Hi - just wondering if any of you have any infor regarding the scope of business intelligence, analytics and reporting in the GCC job markets. I know the job market itself isn't great but what are the prospects of jobs in this particular area once the market gets better??

I'm asking because I'm considering a job that would require creating reports and analyzing data using BI software such as Cognos, SAS and Business Objects. 

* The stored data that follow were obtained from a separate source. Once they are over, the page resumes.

-- ==== Sys2Proof/Machine/Boot.lean ====
section
/-!
DEFINITION. The start from PLL lock to the last section of the second group (R30 to R43, R47 to R49, R65, R66, R91, R92): the slot search,
reading and using a slot, abandoning it, and the no-image condition.
-/

namespace Sys2Proof.Machine

/-! ### Slots and outcomes (R30, R32, R36) -/

def slotFld (k : Nat) : Fld :=
  if k = 0 then SY_BOOT_STAT_F0A else if k = 1 then SY_BOOT_STAT_F0B else if k = 2 then SY_BOOT_STAT_F1A else SY_BOOT_STAT_F1B

def State.outcome (s : State) (k code : Nat) : State := s.put SY_BOOT_STAT (slotFld k) code

/-- The slots that BOOTSEL allows, in order. -/
def slotOrder (bootsel : Nat) : List Nat :=
  if bootsel = 0 then [0, 1, 2, 3] else if bootsel = 1 then [0, 2] else if bootsel = 2 then [1, 3] else []

def State.slotWord (s : State) (k : Nat) : Nat := leNat (s.rdFlashN (slotDev k) (slotWordAt k) 4)

/-- Whether the first pass leaves a slot to the second; a slot of a device that does not respond is tried in the first
(assumption 21). -/
def State.secondPass (s : State) (k : Nat) : Bool :=
  s.power.bootsel == 0 && s.boot.devs.contains (slotDev k) && s.slotWord k != 0xFFFFFFFF

/-! ### What an abandoned slot leaves (R34, R93) -/

/-- Registers of the always-on, Gatehouse, xSPI and supervisor blocks, the FAULT_N registers and the port epochs, which no load writes. -/
def keptBlock (a : Nat) : Bool :=
  decide (a < 0x20000) || inRange WT_FAULT (WT_FCNT + 4) a || inRange XS_CMD (SM_VAL 0) a || (allPorts.map HP_EPOCH).contains a

def isStruct (a : Nat) : Bool := match rowAt a with
  | some r => r.struct
  | none => false

/-- A panel whose image is abandoned: a request that waits is dropped, PANEL_EN that is high stays so (R35). -/
def Panel.abandoned (p : Panel) : Panel := { p with phase := if p.phase = .waitPoff then .off else p.phase, upAfter := false }

/-- Nothing of a load stays: structural registers and all that followed from them, the signals, and what FIRST and BEZEL wrote.
Local DDR5 keeps its content, blocks written with poison among it. -/
def State.dropLoad (s : State) : State :=
  if s.boot.applied then
    let s := s.lose ddrAll
    let panels := (List.range 16).map fun t => (t, (s.scanAt t).panel)
    let park := s.rd SY_PARK_CTRL
    let s := { s with
      regs := s.regs.filter fun x => keptBlock x.1 && !isStruct x.1
      inUse := [], locket := Locket.reset, surf := [], used := [], ents := [], buds := [], ev := [], vec := [], ports := [], rings := [],
      tlc := [], adm := [], scan := [], wb := [], fetch := [], preset := [], bz := [], watch := [], sink := [], dma := [], blit := [],
      pol := [], shq := [], dram := [], trained := [], ig := [], can := [], sigs := [], groups := []
      gate := { s.gate with once := s.gate.once.filter fun x => !isStruct x.1 }
      boot := { s.boot with applied := false, firstDone := false } }
    let s := panels.foldl (fun s p => s.setScanAt p.1 { Scan.reset with panel := p.2.abandoned }) s
    let s := ([1, 2, 3, 4] : List Nat).foldl (fun s n => s.wrN (SY_BOOT_MARK n) 0) s
    let s := (s.put SY_PARK_CTRL SY_PARK_CTRL_PARKING (getField park SY_PARK_CTRL_PARKING)).put SY_PARK_CTRL SY_PARK_CTRL_REQ (getField park SY_PARK_CTRL_REQ)
    s.wrN SY_IMAGE_SERIAL 0
  else s

/-- SY_BOOT_STAT's outcome, SY_LOAD_FAIL and SY_LOAD_OFFSET of a slot (R36, R93). -/
def State.noteFail (s : State) (k : Nat) (f : LoadFail) : State :=
  let s := (s.outcome k f.outcome).wrN SY_LOAD_OFFSET f.offset
  let s := (s.put SY_LOAD_FAIL SY_LOAD_FAIL_CHECK f.check).put SY_LOAD_FAIL SY_LOAD_FAIL_WHERE f.place
  (s.put SY_LOAD_FAIL SY_LOAD_FAIL_SLOT k).put SY_LOAD_FAIL SY_LOAD_FAIL_VALID 1

/-- Row 1 of R91. -/
def noDevice (place offset : Nat) : LoadFail := ⟨2, 0x01, place, offset⟩

/-! ### The search (R30, R32, R47, R48) -/

/-- The no-image condition: every PANEL_EN low through its power-down sequence, FAULT_N low (R48). -/
def State.noImage (s : State) : State :=
  let s := { s with boot := { s.boot with phase := .noImage } }
  let s := (s.put SY_BOOT_STAT SY_BOOT_STAT_NOIMAGE 1).wrN SY_IMAGE_SERIAL 0
  ((List.range 16).foldl State.panelDown s).syncFault

/-- Every allowed slot has failed: wait to repeat, or no image (R47). -/
def State.searchOver (s : State) : State :=
  if s.boot.repeat_ ∨ s.power.bootsel = 3 then s.noImage
  else { s with boot := { s.boot with phase := .retry, waitFrom := s.dtime } }

/-- Begin to read the next slot; a slot whose device does not respond fails at once. -/
def State.tryNext (s : State) : List (Nat × Bool) → State
  | [] => ({ s with boot := { s.boot with todo := [] } }).searchOver
  | (k, p2) :: rest =>
    if s.boot.devs.contains (slotDev k) then
      let b := s.boot
      { s with boot := { b with phase := .header, todo := rest, slot := k, pass2 := p2, sigOk := false, used := 0, held := none } }
    else (s.noteFail k (noDevice 16 0)).tryNext rest

/-- Slot selection: excluded slots and slots without a device are recorded, then the slots are tried in order. -/
def State.search (s : State) (again : Bool) : State :=
  let order := slotOrder s.power.bootsel
  let s := s.put SY_BOOT_CTRL SY_BOOT_CTRL_RESTART 0
  let s := (List.range 4).foldl (fun s k =>
    if !order.contains k then s.outcome k 8 else if !s.boot.devs.contains (slotDev k) then s.outcome k 2 else s) s
  let tries := (order.filter fun k => !s.secondPass k).map (fun k => (k, false)) ++ (order.filter s.secondPass).map fun k => (k, true)
  ({ s with boot := { s.boot with repeat_ := again } }).tryNext tries

/-- The slot being read is abandoned (R34, R92). -/
def State.abandon (s : State) (f : LoadFail) : State :=
  let s := (s.noteFail s.boot.slot f).dropLoad
  s.tryNext s.boot.todo

/-- A failure of the signature or of a section's content: it waits for the gaps that come first in the order of R92. -/
def State.failAfterGaps (s : State) (n : Nat) (f : LoadFail) : State :=
  if s.gapsFrom s.boot.slot n then { s with boot := { s.boot with held := some f } } else s.abandon f

/-! ### The training snapshot (R40, R95, R96) -/

/-- A valid snapshot copy. -/
structure Snap where
  seq  : Nat
  cfg  : Nat
  body : List Byte

def snapBase (copy : Nat) : Nat := 0x3F00000 + copy * 0x40000

def State.snapAt (s : State) (dev copy : Nat) : Option Snap :=
  let h := s.rdFlashN dev (snapBase copy) 64
  let n := fieldAt h 12 4
  let body := s.rdFlashN dev (snapBase copy + 64) n
  if h.take 4 = [0x54, 0x53, 0x4E, 0x50] ∧ fieldAt h 4 2 = 1 ∧ fieldAt h 60 4 = crc32c (h.take 60) ∧ 1 ≤ n ∧ n ≤ 262080 ∧
      fieldAt h 20 4 = crc32c body then some ⟨fieldAt h 8 4, fieldAt h 16 4, body⟩
  else none

/-- The number of the newer valid copy; with equal SEQUENCE copy 0. -/
def State.newerSnap (s : State) (dev : Nat) : Option (Nat × Snap) :=
  match s.snapAt dev 0, s.snapAt dev 1 with
  | some a, some b => if 0 < sdiff 32 b.seq a.seq then some (1, b) else some (0, a)
  | some a, none => some (0, a)
  | none, some b => some (1, b)
  | none, none => none

/-- The snapshot body that bring-up restores: the newer valid copy's, when it belongs to this DRAM configuration. -/
def State.snapBody (s : State) : Option (List Byte) :=
  match s.newerSnap (slotDev s.locket.slot), s.locket.dram with
  | some x, some c => if x.2.cfg = c.crc ∧ x.2.body.length = c.nsub * 1056 then some x.2.body else none
  | _, _ => none

/-! ### Using sections (R37, R38, R42, R43) -/

/-- The ASSET section of a slot, for the copy after hub readiness. -/
def State.assetOf (s : State) (k : Nat) : Option Asset :=
  match (s.entsOf k).find? fun e => e.type == 10 with
  | some e => some ⟨s.locket.assetBase.getD 0, e.off, e.len, e.crc, bytesAt (s.locketHdr k) (0x100 + 32 * e.index) 32⟩
  | none => none

/-- STRUCT is applied: the panels of first-light timelines are asked for and DDR5 bring-up begins. -/
def State.structApplied (s : State) (k : Nat) : State :=
  let s := { s with boot := { s.boot with applied := true }, locket := { s.locket with slot := k, asset := s.assetOf k } }
  let s := s.mark 1
  let s := s.put SY_BOOT_STAT SY_BOOT_STAT_FULLTRAIN (b2n s.snapBody.isNone)
  s.firstLights.foldl State.panelUp s

/-- First-frame readiness when FIRST and BEZEL, where present, have been used. -/
def State.checkFirst (s : State) : State :=
  let early := ((s.readSecs s.boot.slot).filter fun e => decide (e.type ≤ 3)).length
  if s.boot.firstDone ∨ s.boot.used < early then s else ({ s with boot := { s.boot with firstDone := true } }).mark 2

/-- The end of the second group: the slot has loaded completely; panels of a slot abandoned before that this image does not light go
down (R35), CN0 and CN1 may join the bus, and links whose sinks are ready train (R42). -/
def State.loadDone (s : State) : State :=
  let k := s.boot.slot
  let h := s.locketHdr k
  let s := ((s.outcome k 1).put SY_BOOT_STAT SY_BOOT_STAT_SEL k).put SY_BOOT_STAT SY_BOOT_STAT_PASS2 (b2n s.boot.pass2)
  let s := (s.boot.todo.filter (·.2)).foldl (fun s x => s.outcome x.1 7) s
  let s := s.wrN SY_IMAGE_SERIAL (fieldAt h 16 4)
  let s := { s with boot := { s.boot with phase := .loaded, todo := [] }, locket := { s.locket with digest := sha256 h, signer := signerKey h } }
  let s := ([0, 1] : List Nat).foldl (fun s n => s.setCanAt n { s.canAt n with allowed := true }) s
  let s := ((List.range 16).filter fun t => !s.isFirst t && (s.scanAt t).panel.phase != .off).foldl State.panelDown s
  ((List.range 48).foldl State.trainFirst s).checkLit

/-- Use the sections read so far, `n` of them, in order; `left` bounds how many are still to use. -/
def State.useRead (s : State) (n : Nat) : Nat → State
  | 0 => s
  | left + 1 =>
    let k := s.boot.slot
    match (s.readSecs k)[s.boot.used]? with
    | none => s
    | some e =>
      if n ≤ s.boot.used then s
      else match s.useSection k e with
        | .inl f => s.failAfterGaps n f
        | .inr s =>
          let s := { s with boot := { s.boot with used := s.boot.used + 1 } }
          let s := if e.type = 1 then s.structApplied k else s
          s.checkFirst.useRead n left

/-- Sections read and used so far; the slot has loaded when all are. -/
def State.advance (s : State) (n : Nat) : State :=
  let all := (s.readSecs s.boot.slot).length
  let s := if s.boot.sigOk && s.boot.held.isNone then s.useRead n all else s
  match s.boot.phase with
  | .sect _ =>
    if s.boot.held.isNone && s.boot.sigOk && decide (s.boot.used = all) then
      match s.assetFail s.boot.slot with
      | some f => s.failAfterGaps n f
      | none => s.loadDone
    else s
  | _ => s

/-! ### The commands -/

/-- Registers that show what is fused or kept in OTP (R502, R506). -/
def State.fusedShown (s : State) : State :=
  let s := s.putWords (GH_UID 0) (leBytes 16 Config.uid.toNat)
  (s.put GH_STAT GH_STAT_LOCKED (b2n s.otp.ikh.isSome)).wrN GH_OTP_CNT s.otp.count

/-- PLLs locked: xSPI reading begins (R37, R558).  `size0` and `size1` are the bytes that the devices declare, none where no device
responds; a device of less than 64 MiB counts as none (R66). -/
def State.pllLocked (s : State) (size0 size1 : Option Nat) : State :=
  let fit (z : Option Nat) : Bool := match z with
    | some n => decide (0x4000000 ≤ n)
    | none => false
  let devs := (if fit size0 then [0] else []) ++ (if fit size1 then [1] else [])
  let s := { s with power := { s.power with pwrEn := true, pwrGood := true, wakeWait := false }, boot := { s.boot with devs := devs } }
  let s := (s.fusedShown.mark 0).put GH_LED_STAT GH_LED_STAT_FLASH1 (b2n (fit size1))
  let s := s.put XS_STAT XS_STAT_FLASH1 (b2n (fit size1))
  s.ledgerStart.search false

/-- PWR_EN is high, or its wait for PWR_GOOD to fall has lasted 10 ms (R563). -/
def State.pllMay (s : State) : Bool :=
  decide (s.boot.phase = .pll) && !s.power.warm && (s.power.pwrEn || (s.power.wakeWait && decide (s.power.enFellAt + 10000000 ≤ s.dtime)))

def execPllLock (now : Nat) (size0 size1 : Option Nat) (s : State) : Out :=
  .next ((s.tick now).when (s.tick now).pllMay fun s => s.pllLocked size0 size1)

/-- Rows 2 to 4 (R70, R91). -/
def State.headerRead (s : State) : State :=
  match hdrFail s.power.compat (s.locketHdr s.boot.slot) with
  | some f => s.abandon f
  | none => { s with boot := { s.boot with phase := .table } }

def execLocketHeaderRead (now : Nat) (s : State) : Out := .next ((s.tick now).when (decide (s.boot.phase = .header) && !s.power.warm) State.headerRead)

/-- Rows 5 to 8 (R71, R91); signature verification starts. -/
def State.tableRead (s : State) : State :=
  let k := s.boot.slot
  let h := s.locketHdr k
  match tabFail (fieldAt h 4 2) (slotArea k).2 h (s.locketTab k) with
  | some f => s.abandon f
  | none => { s with boot := { s.boot with phase := .sect 0 } }

def execSectionTableRead (now : Nat) (s : State) : Out := .next ((s.tick now).when (decide (s.boot.phase = .table)) State.tableRead)

/-- How many sections have been read; none outside the reading of sections. -/
def State.sectionsRead (s : State) : Option Nat :=
  match s.boot.phase with
  | .sect n => some n
  | _ => none

/-- Rows 9 and 10 (R73, R76). -/
def State.sigDone (s : State) (n : Nat) : State :=
  match s.sigFail s.boot.slot with
  | some f => s.failAfterGaps n f
  | none => ({ s with boot := { s.boot with sigOk := true } }).advance n

def execSignatureVerifyDone (now : Nat) (s : State) : Out :=
  let s := s.tick now
  .next (match s.sectionsRead with
    | some n => s.when (!s.boot.sigOk && s.boot.held.isNone) fun s => s.sigDone n
    | none => s)

/-- The n-th section, with the gap before it, has been read (R75, R92). -/
def State.sectionEnd (s : State) (n : Nat) : State :=
  let k := s.boot.slot
  match (s.gapsOf k n).findSome? (s.gapFail k) with
  | some f => s.abandon f
  | none =>
    let s := { s with boot := { s.boot with phase := .sect (n + 1) } }
    match s.boot.held with
    | some f => if s.gapsFrom k (n + 1) then s else s.abandon f
    | none => s.advance (n + 1)

def execSectionEnd (now : Nat) (s : State) : Out :=
  let s := s.tick now
  .next (match s.sectionsRead with
    | some n => s.when (decide (n < (s.readSecs s.boot.slot).length)) fun s => s.sectionEnd n
    | none => s)

/-- The repeat of the search after 100 ms (R47). -/
def execSlotSearchRetry (now : Nat) (s : State) : Out :=
  .next ((s.tick now).when (decide (s.boot.phase = .retry) && !s.power.warm && decide (s.boot.waitFrom + 100000000 ≤ (s.tick now).dtime)) fun s => s.search true)

/-- A landed write of SY_BOOT_CTRL: RESTART acts in the no-image condition only (R49), and not in its parking (assumption 118). -/
def State.bootCtrl (s : State) (w : Word) : State :=
  if getField w SY_BOOT_CTRL_RESTART = 1 ∧ s.boot.phase = .noImage ∧ s.park.step = 0 then
    let b := s.boot
    let s := s.freshStart
    let s := { s with boot := { Boot.reset with devs := b.devs, startAt := b.startAt, cause := b.cause } }
    let s := s.put SY_BOOT_STAT SY_BOOT_STAT_NOIMAGE 0
    ((List.range 4).foldl (fun s k => s.outcome k 0) s).ledgerStart.search false
  else s

def execRestart (now : Nat) (src : Src) (value : Nat) (s : State) : Out :=
  .next ((s.tick now).guarded src SY_BOOT_CTRL value fun s w => s.bootCtrl w).1

end Sys2Proof.Machine
end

As always, your thoughts are much appreciated!


----------



## Andy Capp (Oct 5, 2008)

Are you considering a job here? If so then the market is obviously OK cos they're hiring you!


----------



## WannaGetOut (Jun 23, 2009)

haha... good point Andy and I appreciate your amazingly prompt response. The job is here, not there! I'm not there yet but am still planting the seeds, which is why I asked. If such an opportunity cannot lead to finding a related opportunity in the GCC, then for me it doesn't make sense to pursue. 

Your thoughts? 




Andy Capp said:


> Are you considering a job here? If so then the market is obviously OK cos they're hiring you!


----------



## Andy Capp (Oct 5, 2008)

Well Business Objects and Cognos both have places here, as do Cisco, Oracle, Microsoft, HP and many many more. In my opinion you'd be better off working for one of those companies directly and getting a transfer....


----------



## Mr Rossi (May 16, 2009)

WannaGetOut said:


> business intelligence



I think that would be a good start.


----------



## WannaGetOut (Jun 23, 2009)

Mr Rossi said:


> I think that would be a good start.


Hey Rossi - how've you been?? Hope things are goin well for you. Did you find something that focuses more on your expertise? 

Thanks for the insight.


----------